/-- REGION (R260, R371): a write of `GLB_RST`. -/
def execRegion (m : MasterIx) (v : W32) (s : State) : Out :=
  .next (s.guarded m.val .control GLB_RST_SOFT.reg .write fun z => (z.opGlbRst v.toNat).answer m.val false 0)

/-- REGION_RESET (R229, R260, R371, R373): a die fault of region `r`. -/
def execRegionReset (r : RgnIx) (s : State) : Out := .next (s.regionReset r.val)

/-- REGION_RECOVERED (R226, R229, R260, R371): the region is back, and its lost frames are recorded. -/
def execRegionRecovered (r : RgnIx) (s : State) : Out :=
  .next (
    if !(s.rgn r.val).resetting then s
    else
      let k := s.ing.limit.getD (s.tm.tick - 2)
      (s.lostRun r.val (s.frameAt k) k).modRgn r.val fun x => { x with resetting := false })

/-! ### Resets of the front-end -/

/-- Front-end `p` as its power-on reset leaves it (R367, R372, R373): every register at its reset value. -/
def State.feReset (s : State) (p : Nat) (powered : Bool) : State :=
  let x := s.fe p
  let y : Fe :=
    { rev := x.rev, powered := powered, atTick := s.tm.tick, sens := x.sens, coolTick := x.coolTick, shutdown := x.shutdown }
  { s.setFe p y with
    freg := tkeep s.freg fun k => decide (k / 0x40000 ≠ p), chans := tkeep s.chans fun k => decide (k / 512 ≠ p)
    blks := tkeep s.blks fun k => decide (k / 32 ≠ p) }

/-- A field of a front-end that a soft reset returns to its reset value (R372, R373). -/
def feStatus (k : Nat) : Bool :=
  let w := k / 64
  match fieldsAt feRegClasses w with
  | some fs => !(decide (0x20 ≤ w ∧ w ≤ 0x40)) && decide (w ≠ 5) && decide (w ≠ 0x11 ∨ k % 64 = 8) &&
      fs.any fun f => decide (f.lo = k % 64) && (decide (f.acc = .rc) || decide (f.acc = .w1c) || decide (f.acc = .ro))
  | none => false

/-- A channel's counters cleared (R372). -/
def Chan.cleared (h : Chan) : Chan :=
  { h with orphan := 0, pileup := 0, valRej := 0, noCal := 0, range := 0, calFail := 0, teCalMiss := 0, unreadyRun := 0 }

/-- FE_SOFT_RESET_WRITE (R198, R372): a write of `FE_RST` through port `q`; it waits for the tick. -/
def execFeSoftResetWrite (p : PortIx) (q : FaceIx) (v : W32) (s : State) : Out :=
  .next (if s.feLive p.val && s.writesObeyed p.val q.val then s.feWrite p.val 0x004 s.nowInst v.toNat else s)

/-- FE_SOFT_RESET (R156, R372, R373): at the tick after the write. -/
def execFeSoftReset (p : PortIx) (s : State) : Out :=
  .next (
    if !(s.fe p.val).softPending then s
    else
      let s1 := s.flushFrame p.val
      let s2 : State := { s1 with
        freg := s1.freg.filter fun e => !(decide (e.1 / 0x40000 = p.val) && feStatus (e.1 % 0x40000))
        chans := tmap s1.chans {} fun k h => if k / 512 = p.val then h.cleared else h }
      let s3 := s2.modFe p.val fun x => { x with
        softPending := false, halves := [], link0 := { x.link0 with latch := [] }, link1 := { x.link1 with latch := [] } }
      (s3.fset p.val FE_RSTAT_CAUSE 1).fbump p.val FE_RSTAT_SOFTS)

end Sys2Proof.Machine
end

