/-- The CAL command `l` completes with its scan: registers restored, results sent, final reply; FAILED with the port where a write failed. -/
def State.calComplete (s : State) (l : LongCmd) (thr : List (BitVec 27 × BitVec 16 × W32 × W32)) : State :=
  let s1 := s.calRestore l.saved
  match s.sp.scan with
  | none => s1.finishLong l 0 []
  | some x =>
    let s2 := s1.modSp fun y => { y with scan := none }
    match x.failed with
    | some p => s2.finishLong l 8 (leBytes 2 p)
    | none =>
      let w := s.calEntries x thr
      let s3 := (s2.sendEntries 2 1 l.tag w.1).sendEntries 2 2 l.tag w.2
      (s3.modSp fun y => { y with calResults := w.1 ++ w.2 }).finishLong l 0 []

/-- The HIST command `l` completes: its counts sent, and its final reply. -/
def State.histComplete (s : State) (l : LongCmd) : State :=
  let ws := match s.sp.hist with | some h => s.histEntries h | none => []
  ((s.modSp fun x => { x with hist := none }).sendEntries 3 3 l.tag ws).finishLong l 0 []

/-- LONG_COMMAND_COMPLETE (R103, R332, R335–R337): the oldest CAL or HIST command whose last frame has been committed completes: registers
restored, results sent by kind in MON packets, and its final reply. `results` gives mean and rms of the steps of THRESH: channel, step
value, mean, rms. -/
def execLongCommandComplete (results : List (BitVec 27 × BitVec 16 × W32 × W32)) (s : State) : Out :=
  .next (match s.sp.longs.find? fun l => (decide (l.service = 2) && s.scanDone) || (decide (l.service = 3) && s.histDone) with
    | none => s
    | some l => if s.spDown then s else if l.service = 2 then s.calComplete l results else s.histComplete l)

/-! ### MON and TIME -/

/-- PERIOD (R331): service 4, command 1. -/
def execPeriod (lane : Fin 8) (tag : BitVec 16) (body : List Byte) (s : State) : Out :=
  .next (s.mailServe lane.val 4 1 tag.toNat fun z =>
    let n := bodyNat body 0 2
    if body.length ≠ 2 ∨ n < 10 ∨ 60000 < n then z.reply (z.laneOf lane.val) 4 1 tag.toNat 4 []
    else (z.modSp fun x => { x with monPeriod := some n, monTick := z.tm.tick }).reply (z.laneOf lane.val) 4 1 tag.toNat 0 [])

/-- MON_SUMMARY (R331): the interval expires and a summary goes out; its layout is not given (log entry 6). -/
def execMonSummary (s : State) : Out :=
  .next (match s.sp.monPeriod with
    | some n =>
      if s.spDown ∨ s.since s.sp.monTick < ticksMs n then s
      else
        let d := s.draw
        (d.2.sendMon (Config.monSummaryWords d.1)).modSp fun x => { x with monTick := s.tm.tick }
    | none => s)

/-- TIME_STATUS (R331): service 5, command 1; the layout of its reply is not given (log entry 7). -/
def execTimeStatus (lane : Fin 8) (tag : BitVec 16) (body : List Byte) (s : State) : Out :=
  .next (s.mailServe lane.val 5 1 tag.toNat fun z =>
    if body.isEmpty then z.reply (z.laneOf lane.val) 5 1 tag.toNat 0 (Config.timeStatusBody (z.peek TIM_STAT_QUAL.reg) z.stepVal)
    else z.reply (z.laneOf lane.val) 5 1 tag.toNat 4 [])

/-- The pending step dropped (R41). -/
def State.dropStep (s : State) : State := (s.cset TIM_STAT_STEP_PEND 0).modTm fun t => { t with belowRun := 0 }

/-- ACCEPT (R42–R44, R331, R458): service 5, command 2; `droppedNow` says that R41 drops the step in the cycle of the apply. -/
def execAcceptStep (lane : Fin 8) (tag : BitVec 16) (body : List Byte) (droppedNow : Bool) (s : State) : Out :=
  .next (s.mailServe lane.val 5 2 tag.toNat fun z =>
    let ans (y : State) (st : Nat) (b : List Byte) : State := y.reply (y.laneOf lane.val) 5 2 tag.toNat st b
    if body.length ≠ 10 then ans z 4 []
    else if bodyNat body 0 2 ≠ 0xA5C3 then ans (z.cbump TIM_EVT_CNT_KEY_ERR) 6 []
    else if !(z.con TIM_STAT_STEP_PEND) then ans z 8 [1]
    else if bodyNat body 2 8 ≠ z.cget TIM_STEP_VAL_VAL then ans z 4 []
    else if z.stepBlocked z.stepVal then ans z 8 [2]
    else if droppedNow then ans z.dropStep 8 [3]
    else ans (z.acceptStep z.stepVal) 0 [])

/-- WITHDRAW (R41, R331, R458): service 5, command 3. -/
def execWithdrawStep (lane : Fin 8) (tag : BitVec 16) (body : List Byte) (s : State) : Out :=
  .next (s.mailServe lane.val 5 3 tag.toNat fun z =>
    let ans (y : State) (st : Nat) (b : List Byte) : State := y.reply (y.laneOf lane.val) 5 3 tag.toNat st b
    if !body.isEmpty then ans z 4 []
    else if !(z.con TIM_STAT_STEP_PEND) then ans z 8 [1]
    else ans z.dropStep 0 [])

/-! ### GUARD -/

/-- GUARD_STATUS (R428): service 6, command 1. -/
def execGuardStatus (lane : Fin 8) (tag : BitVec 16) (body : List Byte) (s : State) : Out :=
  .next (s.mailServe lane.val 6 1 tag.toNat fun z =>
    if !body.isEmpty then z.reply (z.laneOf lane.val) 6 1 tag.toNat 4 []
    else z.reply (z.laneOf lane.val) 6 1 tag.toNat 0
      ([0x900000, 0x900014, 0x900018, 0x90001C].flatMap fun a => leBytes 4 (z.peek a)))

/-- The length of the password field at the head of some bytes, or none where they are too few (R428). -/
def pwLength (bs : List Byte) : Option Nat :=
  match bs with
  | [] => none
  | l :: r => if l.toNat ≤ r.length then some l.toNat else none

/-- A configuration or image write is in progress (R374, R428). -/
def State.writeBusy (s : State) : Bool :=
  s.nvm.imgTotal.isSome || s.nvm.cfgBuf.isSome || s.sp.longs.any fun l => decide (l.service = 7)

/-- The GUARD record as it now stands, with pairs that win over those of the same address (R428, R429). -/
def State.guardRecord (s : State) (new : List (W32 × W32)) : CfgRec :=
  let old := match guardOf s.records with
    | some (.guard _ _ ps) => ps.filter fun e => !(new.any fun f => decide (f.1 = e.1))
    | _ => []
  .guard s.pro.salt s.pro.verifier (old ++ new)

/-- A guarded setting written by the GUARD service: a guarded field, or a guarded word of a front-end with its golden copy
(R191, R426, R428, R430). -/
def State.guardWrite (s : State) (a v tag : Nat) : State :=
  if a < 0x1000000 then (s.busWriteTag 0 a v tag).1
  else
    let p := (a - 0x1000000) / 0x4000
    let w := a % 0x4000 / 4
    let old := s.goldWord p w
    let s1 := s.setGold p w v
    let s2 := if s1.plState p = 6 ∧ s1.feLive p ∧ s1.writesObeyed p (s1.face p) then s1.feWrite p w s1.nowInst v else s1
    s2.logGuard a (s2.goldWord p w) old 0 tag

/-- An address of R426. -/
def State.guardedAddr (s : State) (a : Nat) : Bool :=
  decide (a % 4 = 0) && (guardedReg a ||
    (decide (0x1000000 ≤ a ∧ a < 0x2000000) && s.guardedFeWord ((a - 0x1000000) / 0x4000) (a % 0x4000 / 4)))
---+---
Write out the lines from the one containing "its golden copy" through the last line of the records above. Include both of those lines and nothing else.

/-- A guarded setting written by the GUARD service: a guarded field, or a guarded word of a front-end with its golden copy
(R191, R426, R428, R430). -/
def State.guardWrite (s : State) (a v tag : Nat) : State :=
  if a < 0x1000000 then (s.busWriteTag 0 a v tag).1
  else
    let p := (a - 0x1000000) / 0x4000
    let w := a % 0x4000 / 4
    let old := s.goldWord p w
    let s1 := s.setGold p w v
    let s2 := if s1.plState p = 6 ∧ s1.feLive p ∧ s1.writesObeyed p (s1.face p) then s1.feWrite p w s1.nowInst v else s1
    s2.logGuard a (s2.goldWord p w) old 0 tag

/-- An address of R426. -/
def State.guardedAddr (s : State) (a : Nat) : Bool :=
  decide (a % 4 = 0) && (guardedReg a ||
    (decide (0x1000000 ≤ a ∧ a < 0x2000000) && s.guardedFeWord ((a - 0x1000000) / 0x4000) (a % 0x4000 / 4)))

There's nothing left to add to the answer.